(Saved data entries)
----------------------------------------

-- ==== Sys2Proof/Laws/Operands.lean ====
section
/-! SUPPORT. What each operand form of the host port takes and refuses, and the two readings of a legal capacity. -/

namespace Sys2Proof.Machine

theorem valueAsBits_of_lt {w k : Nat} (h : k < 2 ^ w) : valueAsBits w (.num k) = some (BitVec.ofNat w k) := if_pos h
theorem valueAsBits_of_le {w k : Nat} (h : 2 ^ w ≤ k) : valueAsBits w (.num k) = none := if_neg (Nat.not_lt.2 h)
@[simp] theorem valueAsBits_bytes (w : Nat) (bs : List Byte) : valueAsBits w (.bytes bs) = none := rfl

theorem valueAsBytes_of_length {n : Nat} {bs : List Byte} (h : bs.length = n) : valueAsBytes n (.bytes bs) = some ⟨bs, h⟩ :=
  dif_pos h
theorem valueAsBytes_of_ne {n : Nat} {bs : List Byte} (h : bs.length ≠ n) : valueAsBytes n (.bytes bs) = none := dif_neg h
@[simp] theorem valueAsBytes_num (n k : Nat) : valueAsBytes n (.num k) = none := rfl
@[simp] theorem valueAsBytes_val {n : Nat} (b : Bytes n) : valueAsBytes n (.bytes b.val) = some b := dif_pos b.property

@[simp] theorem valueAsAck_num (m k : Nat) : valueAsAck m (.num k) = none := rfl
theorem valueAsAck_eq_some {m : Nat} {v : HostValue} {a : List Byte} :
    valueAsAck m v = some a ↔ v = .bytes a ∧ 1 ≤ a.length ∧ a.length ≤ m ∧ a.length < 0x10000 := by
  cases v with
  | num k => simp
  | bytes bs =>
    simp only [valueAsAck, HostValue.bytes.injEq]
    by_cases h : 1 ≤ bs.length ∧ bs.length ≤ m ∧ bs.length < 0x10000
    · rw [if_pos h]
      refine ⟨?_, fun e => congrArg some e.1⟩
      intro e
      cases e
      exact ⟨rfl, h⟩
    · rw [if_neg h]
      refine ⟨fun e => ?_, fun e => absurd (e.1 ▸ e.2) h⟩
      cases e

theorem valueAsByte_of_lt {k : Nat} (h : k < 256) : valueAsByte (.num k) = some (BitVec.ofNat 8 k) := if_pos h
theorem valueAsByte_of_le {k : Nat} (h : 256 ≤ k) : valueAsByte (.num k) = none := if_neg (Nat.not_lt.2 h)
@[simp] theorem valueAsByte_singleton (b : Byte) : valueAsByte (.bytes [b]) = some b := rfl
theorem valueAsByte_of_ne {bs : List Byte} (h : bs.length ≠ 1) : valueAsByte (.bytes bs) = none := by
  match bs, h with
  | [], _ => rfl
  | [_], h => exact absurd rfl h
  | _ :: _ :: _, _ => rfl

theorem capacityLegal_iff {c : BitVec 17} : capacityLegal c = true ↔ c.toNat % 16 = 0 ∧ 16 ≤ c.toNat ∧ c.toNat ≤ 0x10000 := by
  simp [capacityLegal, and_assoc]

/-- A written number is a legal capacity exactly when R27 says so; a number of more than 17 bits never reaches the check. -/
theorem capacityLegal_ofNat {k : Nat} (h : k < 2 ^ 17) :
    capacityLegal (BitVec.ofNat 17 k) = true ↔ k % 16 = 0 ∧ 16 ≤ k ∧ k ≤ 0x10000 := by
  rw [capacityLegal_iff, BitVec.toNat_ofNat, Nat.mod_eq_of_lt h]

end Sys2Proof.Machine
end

----------------------------------------

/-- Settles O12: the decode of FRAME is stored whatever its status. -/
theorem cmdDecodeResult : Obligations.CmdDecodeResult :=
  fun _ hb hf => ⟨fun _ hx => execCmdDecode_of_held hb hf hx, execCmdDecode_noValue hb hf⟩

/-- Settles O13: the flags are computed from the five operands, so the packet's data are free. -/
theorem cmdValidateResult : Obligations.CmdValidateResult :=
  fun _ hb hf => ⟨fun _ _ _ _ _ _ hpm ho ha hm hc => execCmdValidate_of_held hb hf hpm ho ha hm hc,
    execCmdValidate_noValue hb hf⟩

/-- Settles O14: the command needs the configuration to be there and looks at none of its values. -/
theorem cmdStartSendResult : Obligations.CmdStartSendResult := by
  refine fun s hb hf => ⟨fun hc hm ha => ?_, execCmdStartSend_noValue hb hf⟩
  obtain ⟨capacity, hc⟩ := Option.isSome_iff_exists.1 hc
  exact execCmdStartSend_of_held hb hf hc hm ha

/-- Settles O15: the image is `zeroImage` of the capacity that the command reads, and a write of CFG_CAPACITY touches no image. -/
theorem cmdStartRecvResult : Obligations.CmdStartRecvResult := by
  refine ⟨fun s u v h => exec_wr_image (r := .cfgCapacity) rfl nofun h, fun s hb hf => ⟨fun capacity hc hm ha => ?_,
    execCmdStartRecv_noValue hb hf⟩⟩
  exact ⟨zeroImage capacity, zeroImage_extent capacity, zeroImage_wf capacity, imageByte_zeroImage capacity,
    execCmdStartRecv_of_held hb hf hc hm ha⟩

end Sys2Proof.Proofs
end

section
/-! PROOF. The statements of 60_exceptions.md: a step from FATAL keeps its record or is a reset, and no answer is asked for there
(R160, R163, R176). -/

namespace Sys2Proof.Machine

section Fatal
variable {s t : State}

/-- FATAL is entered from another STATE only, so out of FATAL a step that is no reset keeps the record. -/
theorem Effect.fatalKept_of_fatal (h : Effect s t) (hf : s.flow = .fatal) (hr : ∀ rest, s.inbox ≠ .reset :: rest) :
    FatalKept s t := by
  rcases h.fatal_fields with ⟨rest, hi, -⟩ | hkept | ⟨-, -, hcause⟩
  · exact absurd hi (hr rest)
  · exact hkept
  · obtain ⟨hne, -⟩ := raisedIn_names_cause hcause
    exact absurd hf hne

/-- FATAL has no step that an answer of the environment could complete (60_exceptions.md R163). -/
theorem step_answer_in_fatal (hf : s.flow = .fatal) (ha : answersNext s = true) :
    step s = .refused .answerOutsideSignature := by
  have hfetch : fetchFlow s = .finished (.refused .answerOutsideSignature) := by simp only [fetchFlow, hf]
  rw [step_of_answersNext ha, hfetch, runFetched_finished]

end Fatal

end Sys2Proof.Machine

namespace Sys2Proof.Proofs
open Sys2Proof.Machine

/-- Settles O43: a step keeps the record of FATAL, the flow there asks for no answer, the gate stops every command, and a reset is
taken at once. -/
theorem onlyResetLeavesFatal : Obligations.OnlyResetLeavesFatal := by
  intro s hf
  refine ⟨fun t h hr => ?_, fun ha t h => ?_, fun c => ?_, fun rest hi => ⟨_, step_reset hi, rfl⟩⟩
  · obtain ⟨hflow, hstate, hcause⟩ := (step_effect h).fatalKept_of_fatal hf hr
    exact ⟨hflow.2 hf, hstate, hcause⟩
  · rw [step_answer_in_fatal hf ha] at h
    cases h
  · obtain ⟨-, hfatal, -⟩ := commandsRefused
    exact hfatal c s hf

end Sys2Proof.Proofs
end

----------------------------------------

*TASK OBJECTIVE:*
Please copy the lines in the records above between the one holding "n (.num k) = none := rfl" and the one holding "absurd rfl h", inclusive, exactly and with no other line.

*ANSWER TO THIS PROBLEM:*
@[simp] theorem valueAsBytes_num (n k : Nat) : valueAsBytes n (.num k) = none := rfl
@[simp] theorem valueAsBytes_val {n : Nat} (b : Bytes n) : valueAsBytes n (.bytes b.val) = some b := dif_pos b.property

@[simp] theorem valueAsAck_num (m k : Nat) : valueAsAck m (.num k) = none := rfl
theorem valueAsAck_eq_some {m : Nat} {v : HostValue} {a : List Byte} :
    valueAsAck m v = some a ↔ v = .bytes a ∧ 1 ≤ a.length ∧ a.length ≤ m ∧ a.length < 0x10000 := by
  cases v with
  | num k => simp
  | bytes bs =>
    simp only [valueAsAck, HostValue.bytes.injEq]
    by_cases h : 1 ≤ bs.length ∧ bs.length ≤ m ∧ bs.length < 0x10000
    · rw [if_pos h]
      refine ⟨?_, fun e => congrArg some e.1⟩
      intro e
      cases e
      exact ⟨rfl, h⟩
    · rw [if_neg h]
      refine ⟨fun e => ?_, fun e => absurd (e.1 ▸ e.2) h⟩
      cases e

theorem valueAsByte_of_lt {k : Nat} (h : k < 256) : valueAsByte (.num k) = some (BitVec.ofNat 8 k) := if_pos h
theorem valueAsByte_of_le {k : Nat} (h : 256 ≤ k) : valueAsByte (.num k) = none := if_neg (Nat.not_lt.2 h)
@[simp] theorem valueAsByte_singleton (b : Byte) : valueAsByte (.bytes [b]) = some b := rfl
theorem valueAsByte_of_ne {bs : List Byte} (h : bs.length ≠ 1) : valueAsByte (.bytes bs) = none := by
  match bs, h with
  | [], _ => rfl
  | [_], h => exact absurd rfl h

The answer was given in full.